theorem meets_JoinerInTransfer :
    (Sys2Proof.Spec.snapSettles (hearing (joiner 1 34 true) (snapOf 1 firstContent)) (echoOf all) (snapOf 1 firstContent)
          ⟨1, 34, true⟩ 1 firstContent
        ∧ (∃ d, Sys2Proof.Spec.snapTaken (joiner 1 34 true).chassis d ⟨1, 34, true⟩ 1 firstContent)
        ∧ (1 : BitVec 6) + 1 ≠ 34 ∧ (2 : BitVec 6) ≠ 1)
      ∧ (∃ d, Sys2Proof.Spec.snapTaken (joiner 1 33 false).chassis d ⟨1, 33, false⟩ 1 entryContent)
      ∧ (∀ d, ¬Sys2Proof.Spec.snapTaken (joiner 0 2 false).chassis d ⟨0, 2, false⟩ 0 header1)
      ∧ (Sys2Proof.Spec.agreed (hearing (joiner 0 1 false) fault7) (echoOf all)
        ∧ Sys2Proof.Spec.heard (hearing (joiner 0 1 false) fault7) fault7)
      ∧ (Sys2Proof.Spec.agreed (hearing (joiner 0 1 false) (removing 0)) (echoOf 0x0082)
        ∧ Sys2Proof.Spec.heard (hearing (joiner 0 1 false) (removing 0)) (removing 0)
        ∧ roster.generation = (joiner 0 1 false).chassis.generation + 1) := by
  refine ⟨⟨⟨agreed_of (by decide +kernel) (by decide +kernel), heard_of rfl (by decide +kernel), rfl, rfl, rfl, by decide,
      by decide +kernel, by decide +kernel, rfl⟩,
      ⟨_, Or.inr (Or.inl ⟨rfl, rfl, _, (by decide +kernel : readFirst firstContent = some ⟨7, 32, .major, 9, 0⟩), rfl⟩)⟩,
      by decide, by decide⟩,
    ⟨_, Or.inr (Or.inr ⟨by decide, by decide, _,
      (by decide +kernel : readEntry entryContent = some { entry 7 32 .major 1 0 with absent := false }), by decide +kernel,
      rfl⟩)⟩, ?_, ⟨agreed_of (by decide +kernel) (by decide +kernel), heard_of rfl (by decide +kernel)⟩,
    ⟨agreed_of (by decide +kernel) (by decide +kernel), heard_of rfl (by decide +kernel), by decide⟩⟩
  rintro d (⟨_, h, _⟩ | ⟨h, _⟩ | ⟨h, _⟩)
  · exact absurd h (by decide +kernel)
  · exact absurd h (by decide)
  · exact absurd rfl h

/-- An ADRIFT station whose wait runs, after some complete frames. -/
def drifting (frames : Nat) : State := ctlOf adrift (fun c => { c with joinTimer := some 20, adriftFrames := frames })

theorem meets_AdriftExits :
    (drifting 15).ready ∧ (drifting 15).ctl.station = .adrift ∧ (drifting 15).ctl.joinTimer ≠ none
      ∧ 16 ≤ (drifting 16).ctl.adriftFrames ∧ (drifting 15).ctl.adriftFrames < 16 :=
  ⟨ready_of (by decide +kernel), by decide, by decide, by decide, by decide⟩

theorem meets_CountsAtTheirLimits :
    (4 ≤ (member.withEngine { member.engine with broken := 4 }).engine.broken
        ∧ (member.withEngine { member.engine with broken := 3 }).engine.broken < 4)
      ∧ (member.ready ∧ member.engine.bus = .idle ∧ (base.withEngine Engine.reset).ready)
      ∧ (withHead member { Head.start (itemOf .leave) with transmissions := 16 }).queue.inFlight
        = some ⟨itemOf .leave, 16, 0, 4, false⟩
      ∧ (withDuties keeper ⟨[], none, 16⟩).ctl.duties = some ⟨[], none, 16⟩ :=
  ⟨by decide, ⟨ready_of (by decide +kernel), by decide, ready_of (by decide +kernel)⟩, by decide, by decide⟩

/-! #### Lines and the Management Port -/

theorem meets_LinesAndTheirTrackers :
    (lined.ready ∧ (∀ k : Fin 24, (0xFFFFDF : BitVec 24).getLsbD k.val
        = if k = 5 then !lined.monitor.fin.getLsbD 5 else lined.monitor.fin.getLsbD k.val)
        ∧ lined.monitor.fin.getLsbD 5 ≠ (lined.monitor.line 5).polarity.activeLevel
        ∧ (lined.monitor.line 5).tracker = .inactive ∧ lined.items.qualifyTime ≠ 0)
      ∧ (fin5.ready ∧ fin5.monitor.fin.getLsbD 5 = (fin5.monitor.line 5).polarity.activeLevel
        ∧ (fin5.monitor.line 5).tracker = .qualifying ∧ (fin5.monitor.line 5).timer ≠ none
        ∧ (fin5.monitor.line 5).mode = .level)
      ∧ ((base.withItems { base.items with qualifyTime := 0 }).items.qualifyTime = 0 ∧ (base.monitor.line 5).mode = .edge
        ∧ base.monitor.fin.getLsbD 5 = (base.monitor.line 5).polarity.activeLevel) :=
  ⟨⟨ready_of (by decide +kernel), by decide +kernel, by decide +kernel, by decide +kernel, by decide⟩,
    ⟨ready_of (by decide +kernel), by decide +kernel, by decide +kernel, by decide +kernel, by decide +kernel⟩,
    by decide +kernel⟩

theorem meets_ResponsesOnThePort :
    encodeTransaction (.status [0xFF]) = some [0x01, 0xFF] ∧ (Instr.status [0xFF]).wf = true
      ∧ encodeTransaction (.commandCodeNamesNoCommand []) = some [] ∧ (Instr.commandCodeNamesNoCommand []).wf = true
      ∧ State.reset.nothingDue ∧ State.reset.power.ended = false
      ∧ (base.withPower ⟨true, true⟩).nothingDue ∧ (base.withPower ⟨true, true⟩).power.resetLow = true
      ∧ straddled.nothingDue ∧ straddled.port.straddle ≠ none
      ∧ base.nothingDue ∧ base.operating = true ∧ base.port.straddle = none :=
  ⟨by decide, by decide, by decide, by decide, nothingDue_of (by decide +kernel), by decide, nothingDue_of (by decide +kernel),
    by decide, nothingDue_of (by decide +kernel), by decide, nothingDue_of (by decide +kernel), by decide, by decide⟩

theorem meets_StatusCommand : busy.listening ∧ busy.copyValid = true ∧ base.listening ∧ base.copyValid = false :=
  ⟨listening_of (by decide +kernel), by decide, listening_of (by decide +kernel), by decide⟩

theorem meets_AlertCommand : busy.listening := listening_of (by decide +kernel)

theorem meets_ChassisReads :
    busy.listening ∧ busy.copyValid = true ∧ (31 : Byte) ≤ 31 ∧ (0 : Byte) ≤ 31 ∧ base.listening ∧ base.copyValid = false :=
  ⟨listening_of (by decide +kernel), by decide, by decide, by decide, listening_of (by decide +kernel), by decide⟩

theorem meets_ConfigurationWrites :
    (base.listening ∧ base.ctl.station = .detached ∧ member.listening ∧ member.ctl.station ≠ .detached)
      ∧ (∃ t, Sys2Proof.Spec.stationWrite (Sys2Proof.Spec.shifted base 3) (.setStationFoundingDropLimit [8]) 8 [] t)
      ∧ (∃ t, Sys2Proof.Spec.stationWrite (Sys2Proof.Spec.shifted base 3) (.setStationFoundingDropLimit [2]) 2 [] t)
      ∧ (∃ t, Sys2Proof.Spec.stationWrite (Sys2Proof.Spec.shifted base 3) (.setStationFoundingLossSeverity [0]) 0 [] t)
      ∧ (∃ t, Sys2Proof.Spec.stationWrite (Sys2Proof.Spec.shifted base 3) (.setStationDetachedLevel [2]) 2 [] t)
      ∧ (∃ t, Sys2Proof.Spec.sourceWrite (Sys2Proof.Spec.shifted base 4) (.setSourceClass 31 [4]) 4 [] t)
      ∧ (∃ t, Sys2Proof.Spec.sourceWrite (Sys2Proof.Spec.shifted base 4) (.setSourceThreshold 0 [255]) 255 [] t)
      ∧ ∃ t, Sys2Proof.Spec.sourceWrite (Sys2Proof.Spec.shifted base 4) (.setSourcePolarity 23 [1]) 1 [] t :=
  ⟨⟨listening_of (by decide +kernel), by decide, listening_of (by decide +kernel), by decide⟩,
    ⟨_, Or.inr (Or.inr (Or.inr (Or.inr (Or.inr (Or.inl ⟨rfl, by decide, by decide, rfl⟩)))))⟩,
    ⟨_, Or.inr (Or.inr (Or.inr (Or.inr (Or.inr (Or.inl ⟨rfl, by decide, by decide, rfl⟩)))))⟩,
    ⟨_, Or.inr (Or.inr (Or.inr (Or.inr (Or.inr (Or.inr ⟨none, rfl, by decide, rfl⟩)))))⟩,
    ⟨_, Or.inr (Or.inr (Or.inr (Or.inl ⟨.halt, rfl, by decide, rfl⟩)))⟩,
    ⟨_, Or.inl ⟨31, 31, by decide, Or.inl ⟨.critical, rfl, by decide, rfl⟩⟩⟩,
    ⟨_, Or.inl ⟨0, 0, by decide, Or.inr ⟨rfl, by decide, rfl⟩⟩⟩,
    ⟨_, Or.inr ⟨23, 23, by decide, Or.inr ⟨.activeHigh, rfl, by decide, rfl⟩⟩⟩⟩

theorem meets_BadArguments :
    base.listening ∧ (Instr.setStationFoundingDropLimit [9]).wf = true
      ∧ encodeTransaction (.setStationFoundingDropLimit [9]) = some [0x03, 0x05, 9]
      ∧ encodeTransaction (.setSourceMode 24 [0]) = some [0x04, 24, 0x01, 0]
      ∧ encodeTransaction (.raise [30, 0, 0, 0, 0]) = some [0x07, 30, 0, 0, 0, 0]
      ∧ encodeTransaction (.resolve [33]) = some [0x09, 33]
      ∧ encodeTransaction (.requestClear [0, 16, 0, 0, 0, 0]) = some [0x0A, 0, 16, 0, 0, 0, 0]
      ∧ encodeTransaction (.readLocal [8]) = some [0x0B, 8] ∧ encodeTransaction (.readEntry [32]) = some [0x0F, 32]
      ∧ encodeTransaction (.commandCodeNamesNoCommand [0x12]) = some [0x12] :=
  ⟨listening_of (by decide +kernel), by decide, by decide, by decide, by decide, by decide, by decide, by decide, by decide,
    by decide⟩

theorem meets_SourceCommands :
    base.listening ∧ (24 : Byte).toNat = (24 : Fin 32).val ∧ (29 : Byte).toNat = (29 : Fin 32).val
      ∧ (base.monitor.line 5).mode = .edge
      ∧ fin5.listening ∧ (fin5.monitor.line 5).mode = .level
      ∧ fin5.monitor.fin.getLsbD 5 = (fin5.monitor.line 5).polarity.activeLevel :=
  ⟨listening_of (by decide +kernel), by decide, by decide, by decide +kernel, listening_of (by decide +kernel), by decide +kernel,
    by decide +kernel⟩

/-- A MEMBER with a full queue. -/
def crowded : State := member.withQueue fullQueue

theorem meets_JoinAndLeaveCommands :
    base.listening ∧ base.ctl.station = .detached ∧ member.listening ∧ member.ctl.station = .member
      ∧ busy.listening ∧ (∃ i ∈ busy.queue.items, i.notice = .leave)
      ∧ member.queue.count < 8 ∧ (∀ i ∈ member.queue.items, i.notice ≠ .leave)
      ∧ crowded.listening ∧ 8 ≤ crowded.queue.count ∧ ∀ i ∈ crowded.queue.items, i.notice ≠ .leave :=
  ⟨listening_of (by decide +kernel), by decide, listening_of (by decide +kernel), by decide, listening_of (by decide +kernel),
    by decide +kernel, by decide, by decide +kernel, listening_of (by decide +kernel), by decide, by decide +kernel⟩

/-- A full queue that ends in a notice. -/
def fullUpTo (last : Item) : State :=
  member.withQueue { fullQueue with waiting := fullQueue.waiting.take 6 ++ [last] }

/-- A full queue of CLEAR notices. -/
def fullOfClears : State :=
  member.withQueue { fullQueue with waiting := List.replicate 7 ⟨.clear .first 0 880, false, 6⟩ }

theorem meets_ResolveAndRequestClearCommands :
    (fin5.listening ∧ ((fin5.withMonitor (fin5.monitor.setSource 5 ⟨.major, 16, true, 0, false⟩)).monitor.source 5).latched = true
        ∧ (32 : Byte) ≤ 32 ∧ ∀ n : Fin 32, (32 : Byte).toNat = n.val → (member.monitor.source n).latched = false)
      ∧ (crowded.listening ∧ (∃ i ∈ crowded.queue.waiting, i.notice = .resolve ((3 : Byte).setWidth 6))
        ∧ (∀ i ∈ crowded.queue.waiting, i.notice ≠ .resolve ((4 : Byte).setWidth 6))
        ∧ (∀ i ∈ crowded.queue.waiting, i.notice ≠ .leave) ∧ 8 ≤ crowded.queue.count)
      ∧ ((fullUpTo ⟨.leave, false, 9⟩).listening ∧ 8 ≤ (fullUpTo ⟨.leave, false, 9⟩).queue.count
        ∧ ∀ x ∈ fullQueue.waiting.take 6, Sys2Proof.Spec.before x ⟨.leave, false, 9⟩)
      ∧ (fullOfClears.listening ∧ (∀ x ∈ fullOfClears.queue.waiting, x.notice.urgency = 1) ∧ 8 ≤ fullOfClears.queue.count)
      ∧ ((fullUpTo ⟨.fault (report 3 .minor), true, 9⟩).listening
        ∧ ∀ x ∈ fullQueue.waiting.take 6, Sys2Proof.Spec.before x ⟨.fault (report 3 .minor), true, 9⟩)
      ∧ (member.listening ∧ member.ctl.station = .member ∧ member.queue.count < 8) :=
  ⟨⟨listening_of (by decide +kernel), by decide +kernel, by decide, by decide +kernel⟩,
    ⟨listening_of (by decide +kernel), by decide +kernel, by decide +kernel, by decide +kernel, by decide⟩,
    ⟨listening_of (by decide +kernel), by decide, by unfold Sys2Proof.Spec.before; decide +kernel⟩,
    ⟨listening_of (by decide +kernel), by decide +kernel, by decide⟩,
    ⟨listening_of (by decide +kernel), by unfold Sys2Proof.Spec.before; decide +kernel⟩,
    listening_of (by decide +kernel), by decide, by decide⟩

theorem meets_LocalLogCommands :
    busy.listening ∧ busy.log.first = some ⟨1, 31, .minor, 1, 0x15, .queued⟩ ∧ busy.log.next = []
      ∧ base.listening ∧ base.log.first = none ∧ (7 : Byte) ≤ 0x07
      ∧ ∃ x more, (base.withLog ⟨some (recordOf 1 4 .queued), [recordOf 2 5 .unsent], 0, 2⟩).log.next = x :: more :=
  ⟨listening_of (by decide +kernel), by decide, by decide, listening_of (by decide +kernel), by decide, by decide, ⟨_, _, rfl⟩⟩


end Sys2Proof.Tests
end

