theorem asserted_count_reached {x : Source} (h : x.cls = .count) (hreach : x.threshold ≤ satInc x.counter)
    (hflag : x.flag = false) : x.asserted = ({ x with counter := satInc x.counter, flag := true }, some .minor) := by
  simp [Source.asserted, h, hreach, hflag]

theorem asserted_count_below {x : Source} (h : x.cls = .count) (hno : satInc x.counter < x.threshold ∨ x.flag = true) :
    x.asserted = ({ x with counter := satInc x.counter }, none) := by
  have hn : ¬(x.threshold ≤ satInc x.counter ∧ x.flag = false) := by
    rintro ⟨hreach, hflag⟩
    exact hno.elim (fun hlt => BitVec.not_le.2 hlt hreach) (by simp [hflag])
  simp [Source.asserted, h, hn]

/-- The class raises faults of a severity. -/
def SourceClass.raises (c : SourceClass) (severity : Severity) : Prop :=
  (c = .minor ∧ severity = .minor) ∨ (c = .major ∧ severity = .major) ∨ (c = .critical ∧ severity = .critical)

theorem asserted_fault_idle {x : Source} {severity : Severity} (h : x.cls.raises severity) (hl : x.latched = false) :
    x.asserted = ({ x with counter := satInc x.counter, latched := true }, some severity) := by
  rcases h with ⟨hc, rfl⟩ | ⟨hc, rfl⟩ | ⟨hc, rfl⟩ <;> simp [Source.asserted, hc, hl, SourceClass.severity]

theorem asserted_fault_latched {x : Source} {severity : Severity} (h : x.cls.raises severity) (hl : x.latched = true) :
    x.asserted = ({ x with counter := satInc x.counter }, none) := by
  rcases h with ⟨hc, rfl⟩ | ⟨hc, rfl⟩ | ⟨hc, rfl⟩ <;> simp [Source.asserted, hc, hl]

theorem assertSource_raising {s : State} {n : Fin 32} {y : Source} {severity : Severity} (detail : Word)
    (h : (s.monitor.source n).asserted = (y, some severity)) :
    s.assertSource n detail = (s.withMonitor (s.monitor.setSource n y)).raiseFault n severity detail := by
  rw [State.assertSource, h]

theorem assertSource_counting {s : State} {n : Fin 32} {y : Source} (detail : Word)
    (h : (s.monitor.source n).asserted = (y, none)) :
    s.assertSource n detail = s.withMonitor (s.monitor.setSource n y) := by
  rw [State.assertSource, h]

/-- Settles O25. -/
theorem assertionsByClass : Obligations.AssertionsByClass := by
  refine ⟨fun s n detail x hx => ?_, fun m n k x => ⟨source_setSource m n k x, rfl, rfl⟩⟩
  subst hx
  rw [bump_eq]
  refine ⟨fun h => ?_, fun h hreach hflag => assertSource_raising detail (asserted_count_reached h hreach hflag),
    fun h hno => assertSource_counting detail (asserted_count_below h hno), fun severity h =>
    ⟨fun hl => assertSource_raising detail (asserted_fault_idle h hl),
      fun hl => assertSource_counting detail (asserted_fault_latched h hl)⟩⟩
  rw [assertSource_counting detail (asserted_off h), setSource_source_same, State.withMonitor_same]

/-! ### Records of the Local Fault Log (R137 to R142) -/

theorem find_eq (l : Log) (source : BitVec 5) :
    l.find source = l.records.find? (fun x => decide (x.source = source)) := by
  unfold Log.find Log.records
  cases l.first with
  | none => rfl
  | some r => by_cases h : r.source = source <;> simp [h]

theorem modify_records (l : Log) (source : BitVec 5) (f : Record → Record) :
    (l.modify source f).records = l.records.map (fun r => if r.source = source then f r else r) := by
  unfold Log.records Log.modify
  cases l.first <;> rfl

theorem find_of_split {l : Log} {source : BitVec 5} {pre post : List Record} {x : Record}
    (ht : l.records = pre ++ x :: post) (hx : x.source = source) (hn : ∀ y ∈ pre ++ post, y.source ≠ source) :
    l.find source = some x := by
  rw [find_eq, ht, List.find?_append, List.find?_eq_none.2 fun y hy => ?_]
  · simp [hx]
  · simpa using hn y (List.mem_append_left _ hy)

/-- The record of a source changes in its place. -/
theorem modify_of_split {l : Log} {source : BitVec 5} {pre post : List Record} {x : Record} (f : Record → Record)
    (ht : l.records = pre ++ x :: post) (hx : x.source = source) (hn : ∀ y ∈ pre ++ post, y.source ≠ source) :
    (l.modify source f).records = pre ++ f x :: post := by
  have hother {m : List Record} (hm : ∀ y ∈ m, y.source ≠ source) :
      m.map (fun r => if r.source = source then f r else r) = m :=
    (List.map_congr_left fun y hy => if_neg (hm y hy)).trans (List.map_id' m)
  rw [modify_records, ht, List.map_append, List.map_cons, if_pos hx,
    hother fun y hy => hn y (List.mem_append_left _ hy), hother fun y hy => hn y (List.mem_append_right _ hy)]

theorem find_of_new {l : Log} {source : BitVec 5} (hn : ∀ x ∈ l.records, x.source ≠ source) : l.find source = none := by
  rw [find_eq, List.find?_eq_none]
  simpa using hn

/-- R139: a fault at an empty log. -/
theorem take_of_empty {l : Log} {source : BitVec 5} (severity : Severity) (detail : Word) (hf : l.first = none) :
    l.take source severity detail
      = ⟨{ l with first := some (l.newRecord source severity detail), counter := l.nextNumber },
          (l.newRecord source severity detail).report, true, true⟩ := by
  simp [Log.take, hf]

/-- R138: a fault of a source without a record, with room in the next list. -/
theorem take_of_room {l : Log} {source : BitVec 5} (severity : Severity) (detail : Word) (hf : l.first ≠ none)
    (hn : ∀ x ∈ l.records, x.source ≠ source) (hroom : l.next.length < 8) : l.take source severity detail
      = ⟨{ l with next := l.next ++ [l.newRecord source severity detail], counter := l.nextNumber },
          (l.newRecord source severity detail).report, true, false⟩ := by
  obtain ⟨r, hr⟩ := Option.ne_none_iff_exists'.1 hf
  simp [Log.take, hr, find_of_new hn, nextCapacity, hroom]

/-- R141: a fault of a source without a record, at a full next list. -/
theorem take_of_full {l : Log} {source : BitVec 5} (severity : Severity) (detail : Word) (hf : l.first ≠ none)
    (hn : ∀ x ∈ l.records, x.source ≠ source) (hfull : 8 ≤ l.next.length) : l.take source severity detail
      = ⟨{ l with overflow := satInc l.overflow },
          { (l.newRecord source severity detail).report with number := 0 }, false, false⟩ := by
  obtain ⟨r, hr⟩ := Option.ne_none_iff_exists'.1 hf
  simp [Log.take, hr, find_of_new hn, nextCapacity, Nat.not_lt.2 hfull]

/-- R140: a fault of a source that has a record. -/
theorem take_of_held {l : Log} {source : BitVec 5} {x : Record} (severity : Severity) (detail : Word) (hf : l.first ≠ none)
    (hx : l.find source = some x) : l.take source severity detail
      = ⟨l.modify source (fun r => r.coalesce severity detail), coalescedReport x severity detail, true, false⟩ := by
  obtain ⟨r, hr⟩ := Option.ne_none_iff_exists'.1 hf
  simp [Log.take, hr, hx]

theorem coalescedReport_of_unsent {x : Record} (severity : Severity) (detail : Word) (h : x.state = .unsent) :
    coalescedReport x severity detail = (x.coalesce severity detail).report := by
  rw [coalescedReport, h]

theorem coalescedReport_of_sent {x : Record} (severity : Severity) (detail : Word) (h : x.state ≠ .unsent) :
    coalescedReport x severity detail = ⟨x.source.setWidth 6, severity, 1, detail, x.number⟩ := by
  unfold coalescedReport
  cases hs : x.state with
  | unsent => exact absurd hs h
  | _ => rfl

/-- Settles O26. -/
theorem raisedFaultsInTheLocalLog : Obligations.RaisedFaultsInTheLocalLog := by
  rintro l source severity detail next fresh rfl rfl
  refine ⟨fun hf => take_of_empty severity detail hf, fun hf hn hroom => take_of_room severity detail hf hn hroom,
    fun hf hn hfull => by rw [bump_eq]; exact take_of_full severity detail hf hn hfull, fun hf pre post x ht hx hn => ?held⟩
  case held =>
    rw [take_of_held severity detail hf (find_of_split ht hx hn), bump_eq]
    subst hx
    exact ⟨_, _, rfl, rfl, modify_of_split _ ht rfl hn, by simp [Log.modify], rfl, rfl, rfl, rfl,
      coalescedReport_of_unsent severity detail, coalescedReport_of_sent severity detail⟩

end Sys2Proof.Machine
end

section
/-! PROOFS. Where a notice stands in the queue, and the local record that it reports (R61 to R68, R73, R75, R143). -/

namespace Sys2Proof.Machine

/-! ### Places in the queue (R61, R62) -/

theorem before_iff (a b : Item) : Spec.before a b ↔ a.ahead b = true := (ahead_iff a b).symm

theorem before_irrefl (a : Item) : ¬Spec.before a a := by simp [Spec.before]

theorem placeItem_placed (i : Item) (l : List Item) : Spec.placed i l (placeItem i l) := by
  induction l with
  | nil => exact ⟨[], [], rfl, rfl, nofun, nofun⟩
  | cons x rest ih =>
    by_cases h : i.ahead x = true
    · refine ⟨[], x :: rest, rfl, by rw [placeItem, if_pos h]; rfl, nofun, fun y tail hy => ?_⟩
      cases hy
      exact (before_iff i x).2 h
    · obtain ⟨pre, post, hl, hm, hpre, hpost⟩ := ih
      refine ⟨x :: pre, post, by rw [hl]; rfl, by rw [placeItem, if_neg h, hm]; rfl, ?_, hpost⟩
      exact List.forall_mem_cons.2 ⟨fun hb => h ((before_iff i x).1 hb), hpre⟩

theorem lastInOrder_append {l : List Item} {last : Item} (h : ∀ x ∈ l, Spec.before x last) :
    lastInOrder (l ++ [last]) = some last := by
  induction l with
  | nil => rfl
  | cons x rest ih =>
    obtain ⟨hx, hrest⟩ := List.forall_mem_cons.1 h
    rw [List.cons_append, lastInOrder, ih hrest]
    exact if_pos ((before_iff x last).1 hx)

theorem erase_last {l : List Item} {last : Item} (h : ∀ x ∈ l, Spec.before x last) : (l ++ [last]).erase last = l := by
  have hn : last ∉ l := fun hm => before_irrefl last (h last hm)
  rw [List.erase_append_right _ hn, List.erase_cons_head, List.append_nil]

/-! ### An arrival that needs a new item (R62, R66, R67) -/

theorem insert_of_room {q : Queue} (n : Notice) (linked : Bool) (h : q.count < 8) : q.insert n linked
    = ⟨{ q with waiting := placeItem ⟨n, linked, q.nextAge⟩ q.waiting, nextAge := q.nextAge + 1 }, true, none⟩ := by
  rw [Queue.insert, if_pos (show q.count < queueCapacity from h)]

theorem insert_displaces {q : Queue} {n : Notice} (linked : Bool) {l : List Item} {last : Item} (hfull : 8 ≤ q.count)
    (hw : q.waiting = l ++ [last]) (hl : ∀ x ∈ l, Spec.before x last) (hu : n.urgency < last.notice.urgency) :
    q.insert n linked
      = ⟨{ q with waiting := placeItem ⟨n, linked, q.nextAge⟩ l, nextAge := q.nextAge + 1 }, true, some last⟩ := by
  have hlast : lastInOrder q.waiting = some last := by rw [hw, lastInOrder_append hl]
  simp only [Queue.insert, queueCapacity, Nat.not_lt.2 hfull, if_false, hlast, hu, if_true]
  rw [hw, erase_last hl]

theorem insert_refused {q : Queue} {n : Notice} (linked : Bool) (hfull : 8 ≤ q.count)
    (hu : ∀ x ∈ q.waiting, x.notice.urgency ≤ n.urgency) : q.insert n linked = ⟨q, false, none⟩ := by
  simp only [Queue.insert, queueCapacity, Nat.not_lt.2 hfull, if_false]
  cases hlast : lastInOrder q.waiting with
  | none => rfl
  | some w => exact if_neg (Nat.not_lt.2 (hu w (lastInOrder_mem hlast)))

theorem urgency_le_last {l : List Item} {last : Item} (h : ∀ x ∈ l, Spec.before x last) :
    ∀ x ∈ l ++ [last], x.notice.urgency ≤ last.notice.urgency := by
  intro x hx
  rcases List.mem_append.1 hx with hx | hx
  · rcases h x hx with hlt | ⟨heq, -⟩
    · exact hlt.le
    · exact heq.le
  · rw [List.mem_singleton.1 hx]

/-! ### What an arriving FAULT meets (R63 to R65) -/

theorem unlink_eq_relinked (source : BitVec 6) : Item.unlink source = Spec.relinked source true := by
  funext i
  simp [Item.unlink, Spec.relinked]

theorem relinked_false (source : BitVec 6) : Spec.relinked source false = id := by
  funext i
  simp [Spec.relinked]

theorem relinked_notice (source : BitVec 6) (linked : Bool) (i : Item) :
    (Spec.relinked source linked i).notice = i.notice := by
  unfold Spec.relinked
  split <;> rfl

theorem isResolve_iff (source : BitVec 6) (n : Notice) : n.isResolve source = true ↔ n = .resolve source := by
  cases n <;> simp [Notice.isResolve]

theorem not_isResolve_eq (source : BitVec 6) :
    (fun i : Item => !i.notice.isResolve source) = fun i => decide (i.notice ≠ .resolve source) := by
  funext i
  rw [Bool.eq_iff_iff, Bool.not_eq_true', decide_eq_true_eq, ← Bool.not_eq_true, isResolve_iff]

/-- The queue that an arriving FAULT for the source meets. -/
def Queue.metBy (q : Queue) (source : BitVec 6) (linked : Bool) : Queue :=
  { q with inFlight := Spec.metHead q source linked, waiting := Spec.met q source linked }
- - - - - - -
Using the entries above, give back exactly the line containing "last = l := by", the line containing "have hlast : lastInOrder", and every line between them, and nothing else.

theorem erase_last {l : List Item} {last : Item} (h : ∀ x ∈ l, Spec.before x last) : (l ++ [last]).erase last = l := by
  have hn : last ∉ l := fun hm => before_irrefl last (h last hm)
  rw [List.erase_append_right _ hn, List.erase_cons_head, List.append_nil]

/-! ### An arrival that needs a new item (R62, R66, R67) -/

theorem insert_of_room {q : Queue} (n : Notice) (linked : Bool) (h : q.count < 8) : q.insert n linked
    = ⟨{ q with waiting := placeItem ⟨n, linked, q.nextAge⟩ q.waiting, nextAge := q.nextAge + 1 }, true, none⟩ := by
  rw [Queue.insert, if_pos (show q.count < queueCapacity from h)]

theorem insert_displaces {q : Queue} {n : Notice} (linked : Bool) {l : List Item} {last : Item} (hfull : 8 ≤ q.count)
    (hw : q.waiting = l ++ [last]) (hl : ∀ x ∈ l, Spec.before x last) (hu : n.urgency < last.notice.urgency) :
    q.insert n linked
      = ⟨{ q with waiting := placeItem ⟨n, linked, q.nextAge⟩ l, nextAge := q.nextAge + 1 }, true, some last⟩ := by
  have hlast : lastInOrder q.waiting = some last := by rw [hw, lastInOrder_append hl]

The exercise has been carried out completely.